── DATA EXTRACTS ──

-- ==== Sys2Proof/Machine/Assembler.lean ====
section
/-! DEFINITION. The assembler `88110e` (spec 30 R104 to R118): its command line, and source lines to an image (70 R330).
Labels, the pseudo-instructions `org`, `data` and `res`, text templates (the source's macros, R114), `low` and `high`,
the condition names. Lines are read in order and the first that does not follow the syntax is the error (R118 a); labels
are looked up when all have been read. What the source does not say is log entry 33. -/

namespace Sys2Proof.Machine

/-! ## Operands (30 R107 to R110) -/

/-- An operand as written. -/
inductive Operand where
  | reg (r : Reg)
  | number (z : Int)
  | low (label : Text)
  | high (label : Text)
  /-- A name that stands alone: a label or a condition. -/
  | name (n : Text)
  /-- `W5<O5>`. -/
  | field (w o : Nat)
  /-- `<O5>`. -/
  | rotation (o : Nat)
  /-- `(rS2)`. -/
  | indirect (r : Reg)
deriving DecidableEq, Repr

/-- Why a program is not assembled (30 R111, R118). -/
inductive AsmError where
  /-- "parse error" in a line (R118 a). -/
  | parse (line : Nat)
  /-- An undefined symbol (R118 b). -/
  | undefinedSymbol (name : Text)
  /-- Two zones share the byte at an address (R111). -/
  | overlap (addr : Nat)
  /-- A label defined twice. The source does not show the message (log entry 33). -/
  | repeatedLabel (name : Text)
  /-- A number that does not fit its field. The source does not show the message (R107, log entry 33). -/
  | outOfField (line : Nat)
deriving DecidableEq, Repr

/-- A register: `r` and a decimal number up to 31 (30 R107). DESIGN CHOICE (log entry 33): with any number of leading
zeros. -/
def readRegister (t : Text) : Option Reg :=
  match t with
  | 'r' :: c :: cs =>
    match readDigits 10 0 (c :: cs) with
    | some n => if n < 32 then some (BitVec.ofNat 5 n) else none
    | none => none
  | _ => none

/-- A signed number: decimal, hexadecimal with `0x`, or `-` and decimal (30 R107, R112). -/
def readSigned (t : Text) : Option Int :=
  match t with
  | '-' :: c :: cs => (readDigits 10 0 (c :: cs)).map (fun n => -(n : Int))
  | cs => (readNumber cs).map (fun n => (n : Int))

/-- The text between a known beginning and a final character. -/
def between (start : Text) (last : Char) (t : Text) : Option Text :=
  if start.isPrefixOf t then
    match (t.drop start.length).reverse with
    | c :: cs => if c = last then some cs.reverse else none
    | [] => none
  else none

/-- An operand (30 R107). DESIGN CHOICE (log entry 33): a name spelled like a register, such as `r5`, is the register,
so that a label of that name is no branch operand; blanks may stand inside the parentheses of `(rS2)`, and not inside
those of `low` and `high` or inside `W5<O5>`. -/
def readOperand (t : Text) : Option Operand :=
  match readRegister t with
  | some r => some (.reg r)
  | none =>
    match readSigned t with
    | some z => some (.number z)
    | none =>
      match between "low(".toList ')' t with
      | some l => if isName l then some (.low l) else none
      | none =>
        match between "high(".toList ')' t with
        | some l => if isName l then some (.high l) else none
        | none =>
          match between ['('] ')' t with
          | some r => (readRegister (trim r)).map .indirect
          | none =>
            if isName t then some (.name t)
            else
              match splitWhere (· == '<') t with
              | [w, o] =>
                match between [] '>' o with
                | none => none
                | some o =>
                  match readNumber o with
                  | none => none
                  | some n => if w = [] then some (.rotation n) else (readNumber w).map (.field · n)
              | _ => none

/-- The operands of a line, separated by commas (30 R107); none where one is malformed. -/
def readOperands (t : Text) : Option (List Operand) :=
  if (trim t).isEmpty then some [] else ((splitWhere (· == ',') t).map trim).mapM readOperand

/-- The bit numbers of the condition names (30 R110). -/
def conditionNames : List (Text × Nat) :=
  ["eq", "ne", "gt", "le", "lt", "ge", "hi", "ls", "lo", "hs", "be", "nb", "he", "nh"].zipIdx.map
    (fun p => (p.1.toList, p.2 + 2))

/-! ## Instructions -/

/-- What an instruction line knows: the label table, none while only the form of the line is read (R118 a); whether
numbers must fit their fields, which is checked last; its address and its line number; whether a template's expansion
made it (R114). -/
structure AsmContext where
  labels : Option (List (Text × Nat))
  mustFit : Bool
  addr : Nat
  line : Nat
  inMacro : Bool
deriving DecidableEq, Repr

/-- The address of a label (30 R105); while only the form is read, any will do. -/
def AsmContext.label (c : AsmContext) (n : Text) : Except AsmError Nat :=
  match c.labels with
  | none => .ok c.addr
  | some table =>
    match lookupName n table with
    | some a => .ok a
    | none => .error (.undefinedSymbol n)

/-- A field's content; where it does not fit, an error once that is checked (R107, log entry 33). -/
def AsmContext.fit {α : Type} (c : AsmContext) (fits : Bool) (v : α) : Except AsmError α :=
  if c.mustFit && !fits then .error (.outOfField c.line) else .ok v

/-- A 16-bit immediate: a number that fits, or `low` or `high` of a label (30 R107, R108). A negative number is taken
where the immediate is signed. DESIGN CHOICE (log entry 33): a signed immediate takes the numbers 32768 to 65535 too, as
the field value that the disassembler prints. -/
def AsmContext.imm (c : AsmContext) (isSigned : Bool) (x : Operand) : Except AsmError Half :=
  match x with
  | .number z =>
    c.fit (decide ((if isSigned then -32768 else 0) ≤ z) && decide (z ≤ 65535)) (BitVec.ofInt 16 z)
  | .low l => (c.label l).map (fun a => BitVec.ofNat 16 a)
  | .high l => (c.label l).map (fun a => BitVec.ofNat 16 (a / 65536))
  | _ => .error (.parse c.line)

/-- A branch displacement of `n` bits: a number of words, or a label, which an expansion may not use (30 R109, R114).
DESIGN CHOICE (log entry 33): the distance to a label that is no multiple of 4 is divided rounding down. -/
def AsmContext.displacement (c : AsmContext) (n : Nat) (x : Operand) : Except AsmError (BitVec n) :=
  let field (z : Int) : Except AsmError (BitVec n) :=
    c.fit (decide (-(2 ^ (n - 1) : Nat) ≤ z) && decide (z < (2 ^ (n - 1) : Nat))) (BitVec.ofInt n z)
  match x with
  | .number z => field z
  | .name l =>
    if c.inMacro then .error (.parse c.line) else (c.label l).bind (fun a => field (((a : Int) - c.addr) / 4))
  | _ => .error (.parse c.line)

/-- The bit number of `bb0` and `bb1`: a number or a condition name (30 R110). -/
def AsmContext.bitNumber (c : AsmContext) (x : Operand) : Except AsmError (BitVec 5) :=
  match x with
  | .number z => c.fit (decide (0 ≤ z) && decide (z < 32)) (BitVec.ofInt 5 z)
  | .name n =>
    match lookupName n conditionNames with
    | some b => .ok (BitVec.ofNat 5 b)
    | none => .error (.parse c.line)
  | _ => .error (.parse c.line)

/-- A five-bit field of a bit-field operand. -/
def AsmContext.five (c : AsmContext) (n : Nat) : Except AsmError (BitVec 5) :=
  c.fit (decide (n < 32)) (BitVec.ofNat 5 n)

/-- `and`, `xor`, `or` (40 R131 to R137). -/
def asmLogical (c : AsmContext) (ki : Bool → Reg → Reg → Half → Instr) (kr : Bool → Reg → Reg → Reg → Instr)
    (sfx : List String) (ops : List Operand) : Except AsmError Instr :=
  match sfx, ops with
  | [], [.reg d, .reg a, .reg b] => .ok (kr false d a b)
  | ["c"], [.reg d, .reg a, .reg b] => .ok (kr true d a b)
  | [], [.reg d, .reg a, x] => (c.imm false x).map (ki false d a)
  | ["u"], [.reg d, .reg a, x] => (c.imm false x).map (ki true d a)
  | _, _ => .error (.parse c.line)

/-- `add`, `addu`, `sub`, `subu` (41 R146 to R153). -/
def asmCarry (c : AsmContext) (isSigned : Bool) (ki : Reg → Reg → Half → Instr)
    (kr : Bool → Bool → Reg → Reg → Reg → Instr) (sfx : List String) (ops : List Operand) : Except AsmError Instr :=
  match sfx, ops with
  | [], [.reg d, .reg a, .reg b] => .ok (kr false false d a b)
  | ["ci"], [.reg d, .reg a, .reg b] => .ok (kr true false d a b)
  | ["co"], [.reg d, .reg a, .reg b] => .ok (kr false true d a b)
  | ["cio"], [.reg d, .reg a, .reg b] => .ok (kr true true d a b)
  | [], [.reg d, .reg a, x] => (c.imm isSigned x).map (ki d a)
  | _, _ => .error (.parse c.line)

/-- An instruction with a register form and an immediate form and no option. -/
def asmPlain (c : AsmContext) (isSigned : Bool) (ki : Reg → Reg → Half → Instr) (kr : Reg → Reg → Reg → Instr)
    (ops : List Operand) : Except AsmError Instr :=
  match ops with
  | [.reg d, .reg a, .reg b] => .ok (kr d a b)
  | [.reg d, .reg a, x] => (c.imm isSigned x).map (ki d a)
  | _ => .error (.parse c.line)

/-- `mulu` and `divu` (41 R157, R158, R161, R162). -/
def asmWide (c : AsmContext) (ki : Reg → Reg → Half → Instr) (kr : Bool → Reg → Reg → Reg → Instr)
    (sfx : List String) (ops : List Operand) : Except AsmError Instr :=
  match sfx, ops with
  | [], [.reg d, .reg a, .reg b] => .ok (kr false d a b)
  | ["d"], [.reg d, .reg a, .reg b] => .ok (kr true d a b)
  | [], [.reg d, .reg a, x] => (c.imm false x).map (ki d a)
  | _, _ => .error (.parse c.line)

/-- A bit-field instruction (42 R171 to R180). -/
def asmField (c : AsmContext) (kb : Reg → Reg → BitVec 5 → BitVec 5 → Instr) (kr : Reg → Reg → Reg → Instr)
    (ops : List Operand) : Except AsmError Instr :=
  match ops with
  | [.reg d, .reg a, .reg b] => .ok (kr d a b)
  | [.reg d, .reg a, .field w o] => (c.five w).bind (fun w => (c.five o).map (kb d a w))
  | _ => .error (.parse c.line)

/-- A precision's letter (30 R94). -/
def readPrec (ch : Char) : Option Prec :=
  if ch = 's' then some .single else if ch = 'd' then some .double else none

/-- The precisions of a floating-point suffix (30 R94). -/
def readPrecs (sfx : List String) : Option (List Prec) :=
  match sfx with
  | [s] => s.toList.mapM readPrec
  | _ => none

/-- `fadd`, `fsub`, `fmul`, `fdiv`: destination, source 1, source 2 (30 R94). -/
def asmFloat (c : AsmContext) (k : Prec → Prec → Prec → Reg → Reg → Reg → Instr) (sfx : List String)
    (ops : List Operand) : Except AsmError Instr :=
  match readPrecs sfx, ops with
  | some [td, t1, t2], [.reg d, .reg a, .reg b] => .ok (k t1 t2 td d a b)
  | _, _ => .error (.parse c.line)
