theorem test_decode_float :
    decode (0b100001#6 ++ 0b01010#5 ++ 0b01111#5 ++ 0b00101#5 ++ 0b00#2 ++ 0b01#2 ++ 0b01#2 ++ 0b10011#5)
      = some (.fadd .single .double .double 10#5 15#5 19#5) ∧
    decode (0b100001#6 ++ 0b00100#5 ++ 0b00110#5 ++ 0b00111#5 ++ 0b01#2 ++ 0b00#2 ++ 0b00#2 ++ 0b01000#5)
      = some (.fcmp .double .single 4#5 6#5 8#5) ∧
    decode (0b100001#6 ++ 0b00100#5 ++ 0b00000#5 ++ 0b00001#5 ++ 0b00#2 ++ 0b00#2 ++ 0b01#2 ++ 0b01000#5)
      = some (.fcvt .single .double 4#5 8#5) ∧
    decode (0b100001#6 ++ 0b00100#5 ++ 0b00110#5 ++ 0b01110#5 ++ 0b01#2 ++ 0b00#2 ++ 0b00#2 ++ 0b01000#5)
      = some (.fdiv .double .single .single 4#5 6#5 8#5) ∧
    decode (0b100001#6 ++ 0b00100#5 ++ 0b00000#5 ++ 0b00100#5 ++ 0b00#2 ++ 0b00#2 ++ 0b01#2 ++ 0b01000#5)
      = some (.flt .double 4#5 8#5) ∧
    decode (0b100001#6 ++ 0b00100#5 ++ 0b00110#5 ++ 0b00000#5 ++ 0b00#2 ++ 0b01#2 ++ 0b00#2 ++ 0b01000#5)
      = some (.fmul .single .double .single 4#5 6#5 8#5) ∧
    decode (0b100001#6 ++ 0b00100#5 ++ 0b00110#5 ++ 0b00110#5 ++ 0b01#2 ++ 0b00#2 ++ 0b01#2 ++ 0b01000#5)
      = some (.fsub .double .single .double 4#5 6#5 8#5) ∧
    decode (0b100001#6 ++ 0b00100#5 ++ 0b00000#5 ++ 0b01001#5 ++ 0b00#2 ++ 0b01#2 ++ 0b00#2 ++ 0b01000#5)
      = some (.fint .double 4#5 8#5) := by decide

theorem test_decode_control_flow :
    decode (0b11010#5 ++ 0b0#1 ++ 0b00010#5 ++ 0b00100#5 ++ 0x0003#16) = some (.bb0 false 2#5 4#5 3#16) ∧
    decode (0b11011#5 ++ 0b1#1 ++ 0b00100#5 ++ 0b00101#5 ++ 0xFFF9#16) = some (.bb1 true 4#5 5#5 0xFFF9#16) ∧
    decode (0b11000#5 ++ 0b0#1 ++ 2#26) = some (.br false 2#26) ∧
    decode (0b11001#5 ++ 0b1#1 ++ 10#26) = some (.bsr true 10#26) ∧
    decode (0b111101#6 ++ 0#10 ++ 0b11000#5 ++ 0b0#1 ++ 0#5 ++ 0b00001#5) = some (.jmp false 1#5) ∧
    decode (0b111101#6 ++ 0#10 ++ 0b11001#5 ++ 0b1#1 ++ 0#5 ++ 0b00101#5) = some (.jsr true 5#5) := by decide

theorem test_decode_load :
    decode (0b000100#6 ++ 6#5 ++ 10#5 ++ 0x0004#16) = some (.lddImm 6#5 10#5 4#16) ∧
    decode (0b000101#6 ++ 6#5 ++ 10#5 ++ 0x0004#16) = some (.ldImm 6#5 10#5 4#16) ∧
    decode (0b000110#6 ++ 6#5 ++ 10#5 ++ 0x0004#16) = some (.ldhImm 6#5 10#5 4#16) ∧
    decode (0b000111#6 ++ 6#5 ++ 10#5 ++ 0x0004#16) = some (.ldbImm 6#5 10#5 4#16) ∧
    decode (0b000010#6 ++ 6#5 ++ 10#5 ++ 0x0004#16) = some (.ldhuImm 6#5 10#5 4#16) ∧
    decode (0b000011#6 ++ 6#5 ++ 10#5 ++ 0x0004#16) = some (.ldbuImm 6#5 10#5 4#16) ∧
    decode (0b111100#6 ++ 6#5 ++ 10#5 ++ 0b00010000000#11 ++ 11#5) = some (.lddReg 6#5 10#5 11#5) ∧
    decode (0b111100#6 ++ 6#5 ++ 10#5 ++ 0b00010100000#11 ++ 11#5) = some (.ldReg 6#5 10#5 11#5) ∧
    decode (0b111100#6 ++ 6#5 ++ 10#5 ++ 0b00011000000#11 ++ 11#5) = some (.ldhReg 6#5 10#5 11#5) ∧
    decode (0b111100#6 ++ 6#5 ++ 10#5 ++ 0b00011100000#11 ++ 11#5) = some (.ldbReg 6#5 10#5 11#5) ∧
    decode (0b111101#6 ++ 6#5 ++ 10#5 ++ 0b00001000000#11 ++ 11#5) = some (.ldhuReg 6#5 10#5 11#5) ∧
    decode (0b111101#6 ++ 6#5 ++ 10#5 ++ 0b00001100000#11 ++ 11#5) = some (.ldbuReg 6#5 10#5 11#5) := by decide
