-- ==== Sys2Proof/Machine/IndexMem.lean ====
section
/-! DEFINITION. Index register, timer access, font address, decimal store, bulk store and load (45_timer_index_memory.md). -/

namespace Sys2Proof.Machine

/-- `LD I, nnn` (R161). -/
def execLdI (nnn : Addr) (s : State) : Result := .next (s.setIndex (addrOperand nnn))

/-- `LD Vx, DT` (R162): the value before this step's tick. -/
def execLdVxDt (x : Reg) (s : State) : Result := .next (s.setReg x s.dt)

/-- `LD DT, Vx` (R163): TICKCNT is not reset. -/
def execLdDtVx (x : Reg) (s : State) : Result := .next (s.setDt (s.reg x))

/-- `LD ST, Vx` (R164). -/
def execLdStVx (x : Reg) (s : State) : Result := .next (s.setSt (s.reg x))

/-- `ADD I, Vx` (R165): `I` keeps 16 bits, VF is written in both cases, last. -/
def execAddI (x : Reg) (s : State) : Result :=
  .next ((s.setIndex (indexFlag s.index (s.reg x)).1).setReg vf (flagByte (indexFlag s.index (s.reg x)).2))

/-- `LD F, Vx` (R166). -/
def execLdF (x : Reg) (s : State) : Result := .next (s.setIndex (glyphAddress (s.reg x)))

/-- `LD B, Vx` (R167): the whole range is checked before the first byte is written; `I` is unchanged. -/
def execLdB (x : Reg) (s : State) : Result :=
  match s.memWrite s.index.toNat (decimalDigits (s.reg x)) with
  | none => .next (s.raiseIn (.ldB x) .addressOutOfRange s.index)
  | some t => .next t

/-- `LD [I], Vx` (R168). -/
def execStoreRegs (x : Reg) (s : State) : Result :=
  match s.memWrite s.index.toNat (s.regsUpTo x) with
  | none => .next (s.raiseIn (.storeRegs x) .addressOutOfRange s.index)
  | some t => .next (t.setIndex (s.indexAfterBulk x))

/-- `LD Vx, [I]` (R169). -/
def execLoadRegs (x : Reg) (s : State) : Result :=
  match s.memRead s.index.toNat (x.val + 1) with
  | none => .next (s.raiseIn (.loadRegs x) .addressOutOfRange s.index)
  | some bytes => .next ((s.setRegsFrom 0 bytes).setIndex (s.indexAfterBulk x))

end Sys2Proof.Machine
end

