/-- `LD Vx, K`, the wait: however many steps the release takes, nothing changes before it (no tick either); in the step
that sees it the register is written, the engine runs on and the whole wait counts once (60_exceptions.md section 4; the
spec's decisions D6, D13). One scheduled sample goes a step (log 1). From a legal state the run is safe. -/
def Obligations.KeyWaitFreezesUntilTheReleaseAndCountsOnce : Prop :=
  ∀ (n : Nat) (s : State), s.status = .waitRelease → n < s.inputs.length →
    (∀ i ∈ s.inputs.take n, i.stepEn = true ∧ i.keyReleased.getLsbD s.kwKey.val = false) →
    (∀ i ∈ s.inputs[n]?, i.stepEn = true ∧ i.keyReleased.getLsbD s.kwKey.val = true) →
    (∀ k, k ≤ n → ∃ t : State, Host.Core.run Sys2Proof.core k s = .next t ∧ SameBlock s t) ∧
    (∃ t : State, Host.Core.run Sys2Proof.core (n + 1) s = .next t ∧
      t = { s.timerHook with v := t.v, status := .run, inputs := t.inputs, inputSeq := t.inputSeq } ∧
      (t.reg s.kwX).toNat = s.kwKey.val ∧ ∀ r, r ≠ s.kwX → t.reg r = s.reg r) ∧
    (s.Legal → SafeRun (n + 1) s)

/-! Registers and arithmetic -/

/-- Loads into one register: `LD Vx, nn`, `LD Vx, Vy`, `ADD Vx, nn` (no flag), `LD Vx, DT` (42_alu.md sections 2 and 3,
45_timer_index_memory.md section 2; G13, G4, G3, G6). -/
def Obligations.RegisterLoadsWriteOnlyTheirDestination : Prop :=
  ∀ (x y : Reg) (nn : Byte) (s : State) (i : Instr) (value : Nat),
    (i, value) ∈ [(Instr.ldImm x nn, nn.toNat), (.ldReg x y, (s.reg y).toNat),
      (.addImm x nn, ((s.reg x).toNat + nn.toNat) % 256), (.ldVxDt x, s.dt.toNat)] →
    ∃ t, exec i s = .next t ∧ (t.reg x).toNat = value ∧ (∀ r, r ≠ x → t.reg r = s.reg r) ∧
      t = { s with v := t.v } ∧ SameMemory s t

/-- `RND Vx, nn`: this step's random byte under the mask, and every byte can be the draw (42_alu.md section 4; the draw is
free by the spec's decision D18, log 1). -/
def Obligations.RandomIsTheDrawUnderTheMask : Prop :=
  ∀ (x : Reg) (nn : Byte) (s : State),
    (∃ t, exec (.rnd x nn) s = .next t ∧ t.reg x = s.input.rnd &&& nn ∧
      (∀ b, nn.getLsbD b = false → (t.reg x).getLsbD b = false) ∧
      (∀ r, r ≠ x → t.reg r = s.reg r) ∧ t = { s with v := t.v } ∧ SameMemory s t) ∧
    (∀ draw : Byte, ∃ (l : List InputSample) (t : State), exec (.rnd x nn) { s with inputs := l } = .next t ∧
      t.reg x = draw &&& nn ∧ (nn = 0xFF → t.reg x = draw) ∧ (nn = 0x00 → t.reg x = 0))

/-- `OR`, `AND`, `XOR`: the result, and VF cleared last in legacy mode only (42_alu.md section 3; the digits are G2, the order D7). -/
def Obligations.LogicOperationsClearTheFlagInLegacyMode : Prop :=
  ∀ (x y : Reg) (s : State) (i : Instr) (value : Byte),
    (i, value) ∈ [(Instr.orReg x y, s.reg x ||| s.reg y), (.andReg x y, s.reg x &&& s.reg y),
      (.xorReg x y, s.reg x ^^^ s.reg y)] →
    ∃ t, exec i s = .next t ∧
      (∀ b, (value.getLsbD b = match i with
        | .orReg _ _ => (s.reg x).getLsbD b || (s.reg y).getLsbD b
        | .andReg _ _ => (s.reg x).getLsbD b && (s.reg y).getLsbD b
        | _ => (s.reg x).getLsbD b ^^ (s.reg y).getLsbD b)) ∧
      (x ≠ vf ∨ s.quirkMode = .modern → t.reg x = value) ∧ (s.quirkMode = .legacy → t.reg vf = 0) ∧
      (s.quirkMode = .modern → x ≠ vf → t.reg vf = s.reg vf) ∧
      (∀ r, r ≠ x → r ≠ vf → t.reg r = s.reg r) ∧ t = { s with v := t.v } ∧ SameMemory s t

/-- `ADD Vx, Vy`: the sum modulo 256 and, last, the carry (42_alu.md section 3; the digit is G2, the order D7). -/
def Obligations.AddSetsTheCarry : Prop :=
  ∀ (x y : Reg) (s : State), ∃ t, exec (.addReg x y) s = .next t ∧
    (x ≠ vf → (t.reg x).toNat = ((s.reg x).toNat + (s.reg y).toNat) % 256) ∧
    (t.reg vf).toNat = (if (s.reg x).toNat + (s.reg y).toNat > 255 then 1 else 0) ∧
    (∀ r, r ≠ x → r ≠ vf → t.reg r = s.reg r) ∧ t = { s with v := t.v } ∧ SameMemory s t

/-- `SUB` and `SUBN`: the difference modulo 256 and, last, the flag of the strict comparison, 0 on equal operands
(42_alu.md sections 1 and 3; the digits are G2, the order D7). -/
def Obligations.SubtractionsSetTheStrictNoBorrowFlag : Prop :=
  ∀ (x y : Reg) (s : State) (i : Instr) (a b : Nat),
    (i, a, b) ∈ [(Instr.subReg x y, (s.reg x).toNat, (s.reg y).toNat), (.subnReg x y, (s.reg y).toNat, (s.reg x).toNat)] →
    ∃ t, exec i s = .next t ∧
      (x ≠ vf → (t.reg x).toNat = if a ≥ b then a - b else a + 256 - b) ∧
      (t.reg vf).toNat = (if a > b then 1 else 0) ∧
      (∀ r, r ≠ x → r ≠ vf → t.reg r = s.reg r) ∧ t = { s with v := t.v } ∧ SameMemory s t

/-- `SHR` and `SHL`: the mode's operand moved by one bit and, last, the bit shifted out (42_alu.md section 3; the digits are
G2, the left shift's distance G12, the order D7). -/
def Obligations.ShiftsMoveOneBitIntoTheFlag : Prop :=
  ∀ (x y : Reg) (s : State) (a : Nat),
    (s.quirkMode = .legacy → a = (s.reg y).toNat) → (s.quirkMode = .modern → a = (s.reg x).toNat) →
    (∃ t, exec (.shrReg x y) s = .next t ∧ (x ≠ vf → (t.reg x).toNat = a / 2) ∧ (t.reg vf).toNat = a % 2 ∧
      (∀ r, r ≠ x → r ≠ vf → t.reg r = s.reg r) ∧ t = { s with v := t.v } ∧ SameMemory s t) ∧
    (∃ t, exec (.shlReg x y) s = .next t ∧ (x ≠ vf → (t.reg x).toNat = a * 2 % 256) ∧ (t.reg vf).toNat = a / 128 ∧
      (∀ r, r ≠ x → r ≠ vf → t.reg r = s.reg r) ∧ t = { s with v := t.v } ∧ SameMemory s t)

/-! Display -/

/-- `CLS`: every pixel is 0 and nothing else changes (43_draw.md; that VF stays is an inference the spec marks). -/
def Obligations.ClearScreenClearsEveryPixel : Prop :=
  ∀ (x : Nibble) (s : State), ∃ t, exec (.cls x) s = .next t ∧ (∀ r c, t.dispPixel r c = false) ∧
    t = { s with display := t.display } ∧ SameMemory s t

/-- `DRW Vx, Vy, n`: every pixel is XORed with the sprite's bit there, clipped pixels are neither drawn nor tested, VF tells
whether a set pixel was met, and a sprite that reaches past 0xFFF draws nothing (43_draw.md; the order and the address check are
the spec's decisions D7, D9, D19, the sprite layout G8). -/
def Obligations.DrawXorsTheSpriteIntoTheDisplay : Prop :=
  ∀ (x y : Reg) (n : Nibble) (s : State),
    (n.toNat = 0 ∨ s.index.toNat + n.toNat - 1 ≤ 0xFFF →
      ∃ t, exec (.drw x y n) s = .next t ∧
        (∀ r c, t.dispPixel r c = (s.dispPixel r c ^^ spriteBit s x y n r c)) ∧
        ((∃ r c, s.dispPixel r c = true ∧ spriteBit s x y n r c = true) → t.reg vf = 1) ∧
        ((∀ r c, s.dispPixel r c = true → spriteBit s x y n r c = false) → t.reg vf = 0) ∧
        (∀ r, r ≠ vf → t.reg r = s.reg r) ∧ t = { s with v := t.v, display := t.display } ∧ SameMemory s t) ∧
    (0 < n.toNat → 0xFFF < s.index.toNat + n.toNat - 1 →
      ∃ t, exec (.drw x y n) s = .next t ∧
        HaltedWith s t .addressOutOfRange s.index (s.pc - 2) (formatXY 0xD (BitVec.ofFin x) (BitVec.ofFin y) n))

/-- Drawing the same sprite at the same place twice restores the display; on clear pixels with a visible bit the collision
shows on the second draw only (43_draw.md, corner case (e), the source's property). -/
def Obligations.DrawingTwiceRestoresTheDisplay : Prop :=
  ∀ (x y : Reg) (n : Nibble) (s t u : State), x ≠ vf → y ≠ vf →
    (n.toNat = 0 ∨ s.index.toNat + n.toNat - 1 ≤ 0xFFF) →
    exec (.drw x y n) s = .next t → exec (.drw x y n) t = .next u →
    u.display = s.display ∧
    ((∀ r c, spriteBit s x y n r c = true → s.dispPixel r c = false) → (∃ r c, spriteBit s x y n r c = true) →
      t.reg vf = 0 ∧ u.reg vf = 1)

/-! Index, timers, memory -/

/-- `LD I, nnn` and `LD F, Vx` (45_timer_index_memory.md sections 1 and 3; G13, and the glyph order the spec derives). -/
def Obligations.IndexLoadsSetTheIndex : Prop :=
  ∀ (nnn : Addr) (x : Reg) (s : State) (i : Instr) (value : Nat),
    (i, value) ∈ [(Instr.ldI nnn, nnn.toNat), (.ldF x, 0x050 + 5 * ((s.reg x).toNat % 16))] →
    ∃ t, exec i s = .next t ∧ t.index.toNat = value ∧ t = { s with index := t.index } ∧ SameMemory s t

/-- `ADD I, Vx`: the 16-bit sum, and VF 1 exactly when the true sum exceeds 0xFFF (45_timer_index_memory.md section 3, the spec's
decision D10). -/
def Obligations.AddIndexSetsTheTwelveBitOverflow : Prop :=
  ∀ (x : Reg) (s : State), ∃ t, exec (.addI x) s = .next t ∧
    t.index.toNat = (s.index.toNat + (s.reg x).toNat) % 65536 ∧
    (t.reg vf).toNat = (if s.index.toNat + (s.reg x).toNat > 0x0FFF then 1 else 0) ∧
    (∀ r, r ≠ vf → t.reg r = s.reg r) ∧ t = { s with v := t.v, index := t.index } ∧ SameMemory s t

───

== EXERCISE DESCRIPTION ==
The exercise is to copy out every line above that has the word "Machine" in it.

== RESULT BELOW ==
-- ==== Sys2Proof/Machine/Assembler.lean ====
namespace Sys2Proof.Machine
-- ==== Sys2Proof/Machine/IndexMem.lean ====
namespace Sys2Proof.Machine
end Sys2Proof.Machine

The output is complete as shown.